# Bird of Prey ID



## Shell195 (May 31, 2007)

Driving to work today mid morning when I saw what I thought was a Heron flying but when I got closer it was some kind of Bird of prey .Looking up at it: Very large, brown under its wings with a broad white stripe under each wing and the ends of its wing looked like fingers Anyone have any ideas what it could be ? Someone else spotted this bird last week about 2 miles from where I saw it


----------



## Scoffa (Nov 23, 2006)

Where abouts in Lancashire did you see the bird? It sounds like a common buzzard or a redtailed buzzard. Try Googling these names. My avatar is a redtail.


----------



## Zoo-Man (Apr 12, 2008)

Mmm, probably a common buzzard I'd say. They are now very common in the UK, & in some areas are more common than the kestrel. Beautiful birds they are! I love the cry of a common buzzard.


----------



## Shell195 (May 31, 2007)

It was in Lathom.
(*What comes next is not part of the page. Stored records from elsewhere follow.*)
theorem exec_tripget_of_lt {k : BitVec 4} (h : k.toNat < 13) (s : State) :
    exec (.tripget k) s = .next (finished 0 (tripgetResponse (tripletAt s.pb k.toNat)) s) := by
  rw [exec, execTripget, if_pos (slotOk_of_lt h), complete_eq_finished]

theorem exec_tripget_of_le {k : BitVec 4} (h : 13 ≤ k.toNat) (s : State) :
    exec (.tripget k) s = .next (faulted 3 s) := by
  rw [exec, execTripget, slotOk_of_le h]
  rfl

/-- Settles O41: the response as a sum of its parts, each a number, the slot check, and the reserved bits of the row,
which are two fields. -/
theorem tripgetResult : Obligations.TripgetResult := by
  unfold Obligations.TripgetResult
  refine ⟨fun k s h => ?answer, fun k s h => exec_tripget_of_le h s,
    refusesReserved_of_row (.tripget 0) (by decide) (by decide),
    refusesReserved_of_row (.tripget 0) (by decide) (by decide)⟩
  case answer =>
    intro v row extmode
    have hv : (tripletAt s.pb k.toNat).toNat = v := toNat_tripletAt s.pb k.toNat
    have hresponse : (tripgetResponse (tripletAt s.pb k.toNat)).toNat = v + 2 ^ 18 * extmode + 2 ^ 24 * row := by
      rw [toNat_tripgetResponse, toNat_tripletExtMode, hv]
    rw [exec_tripget_of_lt h, ← hresponse, BitVec.ofNat_toNat, BitVec.setWidth_eq]

/-! ### TRIPPUT (R131) -/

section
variable {pb : Memory} (hwf : pb.wf = true) {k : Nat} (hk : k < 13) (v : BitVec 18)
include hwf hk

/-- The three bytes of slot k are inside PB. -/
theorem read_store_slot (a : Nat) : (pb.store (slotBase k) (bytesOfTriplet v)).read a =
    if slotBase k ≤ a ∧ a < slotBase k + 3 then (bytesOfTriplet v).getD (a - slotBase k) 0 else pb.read a :=
  read_store hwf _ (show 1 + 3 * k + 3 ≤ 40 by omega) a

/-- Byte `i` of the slot, at the address `a`, is group `i` of the value (R127, R131). -/
theorem read_store_slot_group {a i : Nat} (ha : a = slotBase k + i) (hi : i < 3) :
    (pb.store (slotBase k) (bytesOfTriplet v)).read a = (bytesOfTriplet v).getD i 0 := by
  rw [read_store_slot hwf hk, if_pos (by omega), ha, Nat.add_sub_cancel_left]

theorem read_store_slot_of_outside {a : Nat} (ha : a < 1 + 3 * k ∨ 3 + 3 * k < a) :
    (pb.store (slotBase k) (bytesOfTriplet v)).read a = pb.read a := by
  rw [read_store_slot hwf hk, if_neg (by rw [slotBase]; omega)]

end

theorem exec_tripput_of_lt {k : BitVec 4} (h : k.toNat < 13) (v : BitVec 18) (s : State) :
    exec (.tripput k v) s =
      .next (finished 0 0 { s with pb := s.pb.store (slotBase k.toNat) (bytesOfTriplet v) }) := by
  rw [exec, execTripput, if_pos (slotOk_of_lt h), complete_eq_finished]
  rfl

theorem exec_tripput_of_le {k : BitVec 4} (h : 13 ≤ k.toNat) (v : BitVec 18) (s : State) :
    exec (.tripput k v) s = .next (faulted 3 s) := by
  rw [exec, execTripput, slotOk_of_le h]
  rfl

/-- Settles O42: the buffer at the slot's bytes and outside them, the slot check, and the reserved bits. -/
theorem tripputResult : Obligations.TripputResult := by
  unfold Obligations.TripputResult
  refine ⟨fun k v s hwf h => ?stored, fun k v s h => exec_tripput_of_le h v s,
    refusesReserved_of_row (.tripput 0 0) (by decide) BitVec.and_self⟩
  case stored =>
    have group {a : Nat} (i : Nat) (ha : a = slotBase k.toNat + i) (hi : i < 3) := read_store_slot_group hwf h v ha hi
    exact ⟨_, exec_tripput_of_lt h v s, group 0 rfl (by decide), group 1 (by rw [slotBase]; omega) (by decide),
      group 2 (by rw [slotBase]; omega) (by decide), fun a ha => read_store_slot_of_outside hwf h v ha⟩

end Sys2Proof.Proofs
end

section
/-! Proofs, spec/45_serializer.md R138 to R150. The bytes of a record one by one: the address bytes and the header
nibbles as sums of numbers, each template's payload as what its coding makes of one PB byte, or of one slot. -/

namespace Sys2Proof.Proofs

open Sys2Proof Sys2Proof.Machine Sys2Proof.Laws

/-! ### The mux (R138) -/

/-- Settles O43: with packet numbers compared as numbers, the mux and the chain of R138 differ only in the lower bound
of ROW and in how they write the two cases of packet 27. -/
theorem muxChoosesByPacketAndDesignation : Obligations.MuxChoosesByPacketAndDesignation := by
  unfold Obligations.MuxChoosesByPacketAndDesignation
  intro pkt dc
  simp only [mux, BitVec.toNat_eq, BitVec.ofNat_eq_ofNat, BitVec.toNat_ofNat, Nat.reducePow, Nat.reduceMod,
    Nat.zero_mod]
  split_ifs <;> grind

/-! ### The address bytes (R140) -/

/-- `a0` in numbers: the magazine, and packet bit 0 above it (R140). -/
theorem addressNibble0_eq (addr : BitVec 8) :
    addressNibble0 addr = BitVec.ofNat 4 (addr.toNat / 32 + 8 * (addr.toNat % 2)) := by
  revert addr
  decide +kernel

/-- `a1` in numbers: packet bits 4:1 (R140). -/
theorem addressNibble1_eq (addr : BitVec 8) : addressNibble1 addr = BitVec.ofNat 4 (addr.toNat % 32 / 2) := by
  revert addr
  decide +kernel

theorem eq_ofNat_of_toNat {w n : Nat} {x : BitVec w} (h : x.toNat = n) : x = BitVec.ofNat w n := by
  rw [← h, BitVec.ofNat_toNat, BitVec.setWidth_eq]

theorem h84d_h84e_ofNat {n : Nat} (h : n < 16) : h84d (h84e (BitVec.ofNat 4 n)) = BitVec.ofNat 8 n := by
  rw [(h84d_h84e _).1, BitVec.setWidth_ofNat_of_le_of_lt (by decide) h]

theorem h84d_h84e_ofNat_toNat {n : Nat} (h : n < 16) : (h84d (h84e (BitVec.ofNat 4 n))).toNat = n := by
  rw [h84d_h84e_ofNat h, BitVec.toNat_ofNat, Nat.mod_eq_of_lt (by omega)]

theorem getD_recordBytes_zero (t : Template) (s : State) :
    (recordBytes t s).getD 0 0 = h84e (addressNibble0 s.addr) := rfl

theorem getD_recordBytes_one (t : Template) (s : State) :
    (recordBytes t s).getD 1 0 = h84e (addressNibble1 s.addr) := rfl

/-- Coding the two address nibbles and reading them again gives ADDR back (R140). -/
theorem recordAddr_recordBytes (t : Template) (s : State) : recordAddr (recordBytes t s) = s.addr := by
  have h0 : (nibbleOf (recordBytes t s) 0).toNat = s.addr.toNat / 32 + 8 * (s.addr.toNat % 2) := by
    rw [nibbleOf, getD_recordBytes_zero, addressNibble0_eq, h84d_h84e_ofNat_toNat (by omega)]
  have h1 : (nibbleOf (recordBytes t s) 1).toNat = s.addr.toNat % 32 / 2 := by
    rw [nibbleOf, getD_recordBytes_one, addressNibble1_eq, h84d_h84e_ofNat_toNat (by omega)]
  have hmag : (s.addr.toNat / 32 + 8 * (s.addr.toNat % 2)) % 8 = s.addr.toNat / 32 := by omega
  have hbit : (s.addr.toNat / 32 + 8 * (s.addr.toNat % 2)) / 8 = s.addr.toNat % 2 := by omega
  have hpkt : s.addr.toNat % 2 + 2 * (s.addr.toNat % 32 / 2) = s.addr.toNat % 32 := by omega
  rw [recordAddr, recordPkt, h0, h1, hmag, hbit, hpkt, Nat.div_add_mod, BitVec.ofNat_toNat, BitVec.setWidth_eq]

/-- Settles O45: the first two bytes are the coded address nibbles, whatever the template. -/
theorem recordBeginsWithTheAddress : Obligations.RecordBeginsWithTheAddress := by
  unfold Obligations.RecordBeginsWithTheAddress
  intro t s
  rw [getD_recordBytes_zero, getD_recordBytes_one, addressNibble0_eq, addressNibble1_eq]
  exact ⟨length_recordBytes t s, rfl, rfl, h84d_h84e_ofNat (by omega), h84d_h84e_ofNat (by omega),
    recordAddr_recordBytes t s⟩

/-! ### The payload bytes (R136) -/

/-- The payload stands after the two address bytes. -/
theorem getD_recordBytes_payload (t : Template) (s : State) (i : Nat) :
    (recordBytes t s).getD (i + 2) 0 = (payloadBytes t s).getD i 0 := rfl

/-- Item `i` of a run of PB bytes that are coded one by one. -/
theorem getD_map_load (f : Byte → Byte) (m : Memory) {a n i : Nat} (hi : i < n) :
    ((m.load a n).map f).getD i 0 = f (m.read (a + i)) := by
  simp [Memory.load, hi]

theorem lowNibble_eq (b : Byte) : lowNibble b = BitVec.ofNat 4 (b.toNat % 16) := by
  refine BitVec.eq_of_toNat_eq ?_
  rw [lowNibble, BitVec.extractLsb'_toNat, BitVec.toNat_ofNat, Nat.shiftRight_zero]
  omega

/-- ROW: byte `i` with odd parity (R141). -/
theorem getD_recordBytes_row (s : State) {i : Nat} (hi : i < 40) :
    (recordBytes .row s).getD (i + 2) 0 = oddParity (s.pb.read i) := by
  rw [getD_recordBytes_payload, payloadBytes, rowPayload, getD_map_load _ _ hi, Nat.zero_add]

/-- LINK: byte `i` of the first 38 carries its low nibble (R146, R147). -/
theorem getD_recordBytes_link (s : State) {i : Nat} (hi : i < 38) :
    (recordBytes .link s).getD (i + 2) 0 = h84e (lowNibble (s.pb.read i)) := by
  rw [getD_recordBytes_payload, payloadBytes, linkPayload, List.getD_append _ _ _ _ (by simpa using hi),
    getD_map_load _ _ (by omega), Nat.zero_add]

/-- LINK: the last two bytes pass unchanged (R147). -/
theorem getD_recordBytes_link_plain (s : State) {i : Nat} (hi : i < 2) :
    (recordBytes .link s).getD (i + 40) 0 = s.pb.read (38 + i) := by
  rw [show i + 40 = i + 38 + 2 by omega, getD_recordBytes_payload, payloadBytes, linkPayload,
    List.getD_append_right _ _ _ _ (by simp), getD_load _ _ _ _ (by simpa using hi)]
  simp

/-- Settles O48: the bytes of the two templates one run after the other. -/
theorem rowAndLinkRecordsCarryTheirBytes : Obligations.RowAndLinkRecordsCarryTheirBytes := by
  unfold Obligations.RowAndLinkRecordsCarryTheirBytes
  intro s
  refine ⟨fun i => getD_recordBytes_row s, fun i hi => ?nibble, getD_recordBytes_link_plain s (i := 0) (by decide),
    getD_recordBytes_link_plain s (i := 1) (by decide)⟩
  case nibble => rw [getD_recordBytes_link s hi, lowNibble_eq]

/-- TRIP: the designation nibble (R145). -/
theorem getD_recordBytes_trip_designation (s : State) :
    (recordBytes .trip s).getD 2 0 = h84e (lowNibble (s.pb.read 0)) := rfl

/-- TRIP: stream byte `i` of the codeword of slot `k` (R145). -/
theorem getD_recordBytes_trip (s : State) {k i : Nat} (hk : k < 13) (hi : i < 3) :
    (recordBytes .trip s).getD (3 + 3 * k + i) 0 = (codewordBytes (h24enc (tripletAt s.pb k))).getD i 0 := by
  rw [show 3 + 3 * k + i = 3 * k + i + 1 + 2 by omega, getD_recordBytes_payload, payloadBytes, tripPayload,
    List.getD_cons_succ]
  exact getD_flatMap_range (fun k => codewordBytes (h24enc (tripletAt s.pb k))) 3 13 k i 0 (fun _ => rfl) hk hi

/-- Settles O47: the three stream bytes of each codeword, and the value of each slot as a number. -/
theorem tripRecordCarriesCodewords : Obligations.TripRecordCarriesCodewords := by
  unfold Obligations.TripRecordCarriesCodewords
  intro s
  refine ⟨by rw [getD_recordBytes_trip_designation, lowNibble_eq], fun k hk => ?codeword⟩
  case codeword =>
    intro v c
    have hv : (tripletAt s.pb k).toNat = v := toNat_tripletAt s.pb k
    have hc : h24enc (tripletAt s.pb k) = c := congrArg h24enc (eq_ofNat_of_toNat hv)
    have hbyte {a : Nat} (i : Nat) (ha : a = 3 + 3 * k + i) (hi : i < 3) :
        (recordBytes .trip s).getD a 0 = (codewordBytes c).getD i 0 := by
      rw [ha, getD_recordBytes_trip s hk hi, hc]
    exact ⟨hbyte 0 rfl (by decide), hbyte 1 (by omega) (by decide), hbyte 2 (by omega) (by decide)⟩

/-! ### The header nibbles (R143, R144) -/

/-- The header nibbles N(0) to N(7) of R144 as numbers. -/
def headerNumbers (page sub ctl : Nat) : List Nat :=
  [page % 16, page / 16, sub % 16, sub / 16 % 8 + 8 * bitOf ctl 0, sub / 256 % 16,
    sub / 4096 % 4 + 4 * bitOf ctl 1 + 8 * bitOf ctl 2,
    bitOf ctl 3 + 2 * bitOf ctl 4 + 4 * bitOf ctl 5 + 8 * bitOf ctl 6,
    bitOf ctl 7 + 2 * bitOf ctl 8 + 4 * bitOf ctl 9 + 8 * bitOf ctl 10]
The end of its wings looked different than the photos . If you spread your fingers out they looked like your fingers.Ive seen buzzards in Southport but they are always soaring high so cant compare it with them.


----------



## stuartdouglas (Mar 5, 2008)

what shape was the tail?


----------



## Shell195 (May 31, 2007)

Mmm not sure Possibly wedge shaped


----------



## gnipper (Feb 13, 2007)

Sounds like a buzzard to me too, see quite a lot round here now and we had a nesting pair at work last year.


----------



## Shell195 (May 31, 2007)

Are Buzzards very large?


----------



## stuartdouglas (Mar 5, 2008)

Shell195 said:


> Mmm not sure Possibly wedge shaped


Squared off or rounded at the end?


----------



## Shell195 (May 31, 2007)

Not 100% but I think squared. I was driving at the time so to save driving into a ditch or have the big tractor rear end me I only really noticed size, colour and wings :lol2:


----------



## stuartdouglas (Mar 5, 2008)

like these?

Royalty-free Stock Photo Image: Buzzard silhouettes | iStockphoto.com

was it like this?
Red kites, the UKs most beautiful bird of prey, their lifestyle, history, photographs, and the very latest numbers from all around the UK
or like this?
Common Buzzard, Buteo buteo


----------



## Shell195 (May 31, 2007)

Thanks for that. I do believe it was a common Buzzard as the underside of its wings were brown with a white band anthe tips of its wings like fingers. This bird was quite big and it was soaring above a copse of trees were Rooks nest, and they didnt look to impressed by its presence


----------



## Zoo-Man (Apr 12, 2008)

Hi Shell,

Common Buzzards are pretty big. I'm not suprised the rooks weren't impressed by the buzzard being so close to their rookery. Many birds will mob a raptor or owl if it comes too close.


----------